RECORD EXCERPTS:
□ □ □

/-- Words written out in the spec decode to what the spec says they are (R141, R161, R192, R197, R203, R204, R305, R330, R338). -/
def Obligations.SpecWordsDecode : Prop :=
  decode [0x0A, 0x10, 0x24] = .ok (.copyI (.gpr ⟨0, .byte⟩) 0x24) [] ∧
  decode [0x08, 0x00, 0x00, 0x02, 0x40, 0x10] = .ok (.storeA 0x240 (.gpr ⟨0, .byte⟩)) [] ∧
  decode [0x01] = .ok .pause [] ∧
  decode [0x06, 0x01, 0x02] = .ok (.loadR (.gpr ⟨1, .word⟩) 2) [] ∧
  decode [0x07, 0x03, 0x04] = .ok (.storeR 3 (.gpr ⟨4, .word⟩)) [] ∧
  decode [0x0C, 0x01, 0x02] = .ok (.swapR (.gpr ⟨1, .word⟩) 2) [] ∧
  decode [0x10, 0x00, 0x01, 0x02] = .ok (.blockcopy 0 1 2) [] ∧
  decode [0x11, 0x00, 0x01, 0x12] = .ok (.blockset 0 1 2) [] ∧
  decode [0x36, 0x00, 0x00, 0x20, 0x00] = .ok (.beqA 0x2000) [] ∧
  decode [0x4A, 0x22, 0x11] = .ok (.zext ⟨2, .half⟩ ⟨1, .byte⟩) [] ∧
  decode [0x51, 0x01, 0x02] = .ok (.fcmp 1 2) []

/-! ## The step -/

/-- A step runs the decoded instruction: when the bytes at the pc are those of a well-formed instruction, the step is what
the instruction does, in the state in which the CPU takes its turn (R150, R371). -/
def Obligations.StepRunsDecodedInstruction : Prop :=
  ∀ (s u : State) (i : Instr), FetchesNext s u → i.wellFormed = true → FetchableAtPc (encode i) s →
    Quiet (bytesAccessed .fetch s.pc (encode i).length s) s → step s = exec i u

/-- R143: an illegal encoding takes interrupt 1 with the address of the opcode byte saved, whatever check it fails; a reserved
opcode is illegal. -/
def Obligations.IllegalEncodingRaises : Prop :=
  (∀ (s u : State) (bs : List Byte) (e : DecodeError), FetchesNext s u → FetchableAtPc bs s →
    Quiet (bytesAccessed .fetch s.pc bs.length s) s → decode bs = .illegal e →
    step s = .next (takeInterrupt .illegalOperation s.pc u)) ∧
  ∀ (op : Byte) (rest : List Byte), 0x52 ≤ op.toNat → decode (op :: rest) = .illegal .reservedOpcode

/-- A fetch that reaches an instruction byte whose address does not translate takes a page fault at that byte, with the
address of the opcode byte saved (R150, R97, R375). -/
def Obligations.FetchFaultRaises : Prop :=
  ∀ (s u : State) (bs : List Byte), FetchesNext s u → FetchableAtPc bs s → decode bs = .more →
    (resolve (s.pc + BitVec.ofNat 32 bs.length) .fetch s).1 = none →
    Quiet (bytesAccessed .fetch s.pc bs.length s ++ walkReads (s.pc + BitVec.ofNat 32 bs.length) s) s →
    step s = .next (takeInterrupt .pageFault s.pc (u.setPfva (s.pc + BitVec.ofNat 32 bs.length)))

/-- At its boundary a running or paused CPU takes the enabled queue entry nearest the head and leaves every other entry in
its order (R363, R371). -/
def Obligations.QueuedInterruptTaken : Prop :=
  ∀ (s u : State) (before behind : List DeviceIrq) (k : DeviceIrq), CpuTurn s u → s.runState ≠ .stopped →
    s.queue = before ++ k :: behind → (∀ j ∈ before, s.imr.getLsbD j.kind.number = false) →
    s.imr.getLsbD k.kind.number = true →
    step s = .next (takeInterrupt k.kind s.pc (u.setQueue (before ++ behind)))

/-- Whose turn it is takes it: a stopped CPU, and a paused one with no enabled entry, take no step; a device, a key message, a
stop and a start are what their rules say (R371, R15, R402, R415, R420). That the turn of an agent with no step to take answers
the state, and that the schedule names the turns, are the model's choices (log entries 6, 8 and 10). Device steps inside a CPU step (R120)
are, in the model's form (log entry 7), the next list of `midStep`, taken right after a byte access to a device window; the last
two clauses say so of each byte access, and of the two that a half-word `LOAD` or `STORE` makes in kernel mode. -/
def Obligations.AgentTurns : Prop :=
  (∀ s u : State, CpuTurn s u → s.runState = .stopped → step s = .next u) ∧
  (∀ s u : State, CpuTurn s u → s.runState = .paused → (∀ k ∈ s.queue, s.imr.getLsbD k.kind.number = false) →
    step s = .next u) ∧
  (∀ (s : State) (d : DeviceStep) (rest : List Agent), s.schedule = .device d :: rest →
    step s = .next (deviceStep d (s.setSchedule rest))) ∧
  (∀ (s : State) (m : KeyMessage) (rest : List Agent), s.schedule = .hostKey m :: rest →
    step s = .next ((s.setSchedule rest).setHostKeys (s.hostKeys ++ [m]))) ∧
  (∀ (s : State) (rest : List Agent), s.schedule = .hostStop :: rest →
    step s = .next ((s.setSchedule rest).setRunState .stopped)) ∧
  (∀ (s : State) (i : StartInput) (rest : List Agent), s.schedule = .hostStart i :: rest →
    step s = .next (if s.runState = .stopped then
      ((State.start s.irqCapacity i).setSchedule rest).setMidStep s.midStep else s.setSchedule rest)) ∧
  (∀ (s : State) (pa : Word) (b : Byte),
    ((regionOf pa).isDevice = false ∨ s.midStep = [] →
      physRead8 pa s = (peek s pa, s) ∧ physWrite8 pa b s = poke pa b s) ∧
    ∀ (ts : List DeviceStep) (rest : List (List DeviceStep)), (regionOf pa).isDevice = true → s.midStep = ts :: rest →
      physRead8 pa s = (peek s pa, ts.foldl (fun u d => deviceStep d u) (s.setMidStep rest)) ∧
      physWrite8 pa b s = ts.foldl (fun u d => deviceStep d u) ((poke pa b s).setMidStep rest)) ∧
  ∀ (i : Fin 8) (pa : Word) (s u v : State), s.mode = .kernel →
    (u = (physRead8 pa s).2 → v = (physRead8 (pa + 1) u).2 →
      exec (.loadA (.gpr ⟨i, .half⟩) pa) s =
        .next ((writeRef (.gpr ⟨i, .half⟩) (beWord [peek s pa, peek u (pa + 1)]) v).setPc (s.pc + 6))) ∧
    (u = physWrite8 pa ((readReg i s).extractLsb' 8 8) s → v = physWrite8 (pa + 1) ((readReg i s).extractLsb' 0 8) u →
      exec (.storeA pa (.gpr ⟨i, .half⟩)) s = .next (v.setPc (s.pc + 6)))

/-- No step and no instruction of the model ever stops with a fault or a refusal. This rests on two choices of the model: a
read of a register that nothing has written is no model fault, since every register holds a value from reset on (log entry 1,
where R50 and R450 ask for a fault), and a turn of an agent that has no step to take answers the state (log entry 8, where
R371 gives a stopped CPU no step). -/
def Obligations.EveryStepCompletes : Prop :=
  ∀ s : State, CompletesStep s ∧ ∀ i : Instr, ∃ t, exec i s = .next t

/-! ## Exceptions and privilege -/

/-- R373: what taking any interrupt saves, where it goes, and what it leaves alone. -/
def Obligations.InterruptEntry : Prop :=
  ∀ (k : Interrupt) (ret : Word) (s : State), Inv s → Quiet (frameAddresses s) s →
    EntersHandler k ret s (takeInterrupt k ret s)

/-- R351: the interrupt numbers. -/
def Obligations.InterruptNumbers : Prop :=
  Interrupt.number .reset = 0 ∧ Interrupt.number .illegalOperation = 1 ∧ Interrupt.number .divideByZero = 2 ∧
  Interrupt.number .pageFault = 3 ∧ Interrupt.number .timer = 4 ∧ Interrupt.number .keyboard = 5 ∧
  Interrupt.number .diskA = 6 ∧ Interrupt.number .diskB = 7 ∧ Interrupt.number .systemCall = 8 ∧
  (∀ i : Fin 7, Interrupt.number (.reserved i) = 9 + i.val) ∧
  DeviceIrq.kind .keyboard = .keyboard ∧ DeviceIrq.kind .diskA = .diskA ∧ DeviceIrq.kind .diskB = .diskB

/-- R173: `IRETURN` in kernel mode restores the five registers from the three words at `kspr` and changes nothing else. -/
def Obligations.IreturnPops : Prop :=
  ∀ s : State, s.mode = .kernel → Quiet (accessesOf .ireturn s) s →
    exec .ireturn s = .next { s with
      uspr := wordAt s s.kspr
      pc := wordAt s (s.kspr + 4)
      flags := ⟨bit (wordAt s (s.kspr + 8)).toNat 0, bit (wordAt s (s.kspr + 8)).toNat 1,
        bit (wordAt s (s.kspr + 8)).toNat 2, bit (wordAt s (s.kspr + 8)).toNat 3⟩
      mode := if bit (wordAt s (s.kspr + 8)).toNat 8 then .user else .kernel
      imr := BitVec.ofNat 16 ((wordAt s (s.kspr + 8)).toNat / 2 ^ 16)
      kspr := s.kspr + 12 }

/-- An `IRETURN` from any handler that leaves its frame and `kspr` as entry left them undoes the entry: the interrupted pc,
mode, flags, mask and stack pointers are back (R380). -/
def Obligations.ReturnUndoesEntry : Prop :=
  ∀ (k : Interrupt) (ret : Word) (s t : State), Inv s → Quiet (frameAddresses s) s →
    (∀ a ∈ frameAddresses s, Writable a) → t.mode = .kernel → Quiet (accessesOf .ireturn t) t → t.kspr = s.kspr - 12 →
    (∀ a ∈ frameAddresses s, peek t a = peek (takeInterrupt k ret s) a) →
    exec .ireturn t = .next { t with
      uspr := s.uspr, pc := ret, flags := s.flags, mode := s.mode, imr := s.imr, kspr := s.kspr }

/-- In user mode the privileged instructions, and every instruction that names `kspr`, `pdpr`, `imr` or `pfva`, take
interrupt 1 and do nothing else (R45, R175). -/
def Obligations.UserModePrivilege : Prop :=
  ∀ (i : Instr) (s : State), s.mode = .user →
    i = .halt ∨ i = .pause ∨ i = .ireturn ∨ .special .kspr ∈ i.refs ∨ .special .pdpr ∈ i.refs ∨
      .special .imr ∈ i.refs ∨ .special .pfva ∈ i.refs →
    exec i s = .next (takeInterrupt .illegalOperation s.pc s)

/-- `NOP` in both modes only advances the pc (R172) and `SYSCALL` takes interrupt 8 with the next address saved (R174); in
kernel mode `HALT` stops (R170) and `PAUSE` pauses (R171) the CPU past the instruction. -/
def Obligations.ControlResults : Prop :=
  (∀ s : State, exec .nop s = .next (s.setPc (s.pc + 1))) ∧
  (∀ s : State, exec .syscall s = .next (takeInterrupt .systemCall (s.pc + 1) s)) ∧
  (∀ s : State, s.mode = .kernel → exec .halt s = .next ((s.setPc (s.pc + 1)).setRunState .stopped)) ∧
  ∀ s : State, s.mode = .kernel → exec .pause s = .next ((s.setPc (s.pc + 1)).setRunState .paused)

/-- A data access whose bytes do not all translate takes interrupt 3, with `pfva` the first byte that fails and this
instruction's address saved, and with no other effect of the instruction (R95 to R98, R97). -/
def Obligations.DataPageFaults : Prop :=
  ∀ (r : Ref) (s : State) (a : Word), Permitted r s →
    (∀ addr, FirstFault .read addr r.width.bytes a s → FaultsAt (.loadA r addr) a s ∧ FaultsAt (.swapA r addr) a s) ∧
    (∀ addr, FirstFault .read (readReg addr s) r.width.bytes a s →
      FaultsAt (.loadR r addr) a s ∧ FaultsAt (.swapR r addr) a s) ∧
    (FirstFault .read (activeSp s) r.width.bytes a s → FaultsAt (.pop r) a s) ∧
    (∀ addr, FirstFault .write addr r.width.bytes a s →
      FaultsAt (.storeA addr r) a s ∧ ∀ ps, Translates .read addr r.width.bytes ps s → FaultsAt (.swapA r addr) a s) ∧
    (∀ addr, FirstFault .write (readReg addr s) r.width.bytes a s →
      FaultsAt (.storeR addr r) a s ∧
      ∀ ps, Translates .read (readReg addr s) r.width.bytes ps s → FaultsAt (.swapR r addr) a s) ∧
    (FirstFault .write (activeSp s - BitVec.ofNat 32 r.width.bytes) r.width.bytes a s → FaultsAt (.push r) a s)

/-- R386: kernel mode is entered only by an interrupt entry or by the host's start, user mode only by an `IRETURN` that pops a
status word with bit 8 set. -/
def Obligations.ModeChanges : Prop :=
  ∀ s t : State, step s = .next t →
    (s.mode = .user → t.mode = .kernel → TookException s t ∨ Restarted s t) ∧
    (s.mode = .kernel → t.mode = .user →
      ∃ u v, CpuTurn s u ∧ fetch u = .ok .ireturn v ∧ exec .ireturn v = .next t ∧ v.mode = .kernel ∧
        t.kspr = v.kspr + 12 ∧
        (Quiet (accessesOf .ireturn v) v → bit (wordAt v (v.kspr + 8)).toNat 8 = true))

□ □ □

WORK TO BE COMPLETED: Copy out, word for word, the part of the entries above that begins at the line with "((regionOf pa).isDevice = false" and ends at the line with "DeviceIrq.kind .keyboard = .keyboard", including both.

OUTPUT BELOW:
    ((regionOf pa).isDevice = false ∨ s.midStep = [] →
      physRead8 pa s = (peek s pa, s) ∧ physWrite8 pa b s = poke pa b s) ∧
    ∀ (ts : List DeviceStep) (rest : List (List DeviceStep)), (regionOf pa).isDevice = true → s.midStep = ts :: rest →
      physRead8 pa s = (peek s pa, ts.foldl (fun u d => deviceStep d u) (s.setMidStep rest)) ∧
      physWrite8 pa b s = ts.foldl (fun u d => deviceStep d u) ((poke pa b s).setMidStep rest)) ∧
  ∀ (i : Fin 8) (pa : Word) (s u v : State), s.mode = .kernel →
    (u = (physRead8 pa s).2 → v = (physRead8 (pa + 1) u).2 →
      exec (.loadA (.gpr ⟨i, .half⟩) pa) s =
        .next ((writeRef (.gpr ⟨i, .half⟩) (beWord [peek s pa, peek u (pa + 1)]) v).setPc (s.pc + 6))) ∧
    (u = physWrite8 pa ((readReg i s).extractLsb' 8 8) s → v = physWrite8 (pa + 1) ((readReg i s).extractLsb' 0 8) u →
      exec (.storeA pa (.gpr ⟨i, .half⟩)) s = .next (v.setPc (s.pc + 6)))

/-- No step and no instruction of the model ever stops with a fault or a refusal. This rests on two choices of the model: a
read of a register that nothing has written is no model fault, since every register holds a value from reset on (log entry 1,
where R50 and R450 ask for a fault), and a turn of an agent that has no step to take answers the state (log entry 8, where
R371 gives a stopped CPU no step). -/
def Obligations.EveryStepCompletes : Prop :=
  ∀ s : State, CompletesStep s ∧ ∀ i : Instr, ∃ t, exec i s = .next t

/-! ## Exceptions and privilege -/

/-- R373: what taking any interrupt saves, where it goes, and what it leaves alone. -/
def Obligations.InterruptEntry : Prop :=
  ∀ (k : Interrupt) (ret : Word) (s : State), Inv s → Quiet (frameAddresses s) s →
    EntersHandler k ret s (takeInterrupt k ret s)

/-- R351: the interrupt numbers. -/
def Obligations.InterruptNumbers : Prop :=
  Interrupt.number .reset = 0 ∧ Interrupt.number .illegalOperation = 1 ∧ Interrupt.number .divideByZero = 2 ∧
  Interrupt.number .pageFault = 3 ∧ Interrupt.number .timer = 4 ∧ Interrupt.number .keyboard = 5 ∧
  Interrupt.number .diskA = 6 ∧ Interrupt.number .diskB = 7 ∧ Interrupt.number .systemCall = 8 ∧
  (∀ i : Fin 7, Interrupt.number (.reserved i) = 9 + i.val) ∧
  DeviceIrq.kind .keyboard = .keyboard ∧ DeviceIrq.kind .diskA = .diskA ∧ DeviceIrq.kind .diskB = .diskB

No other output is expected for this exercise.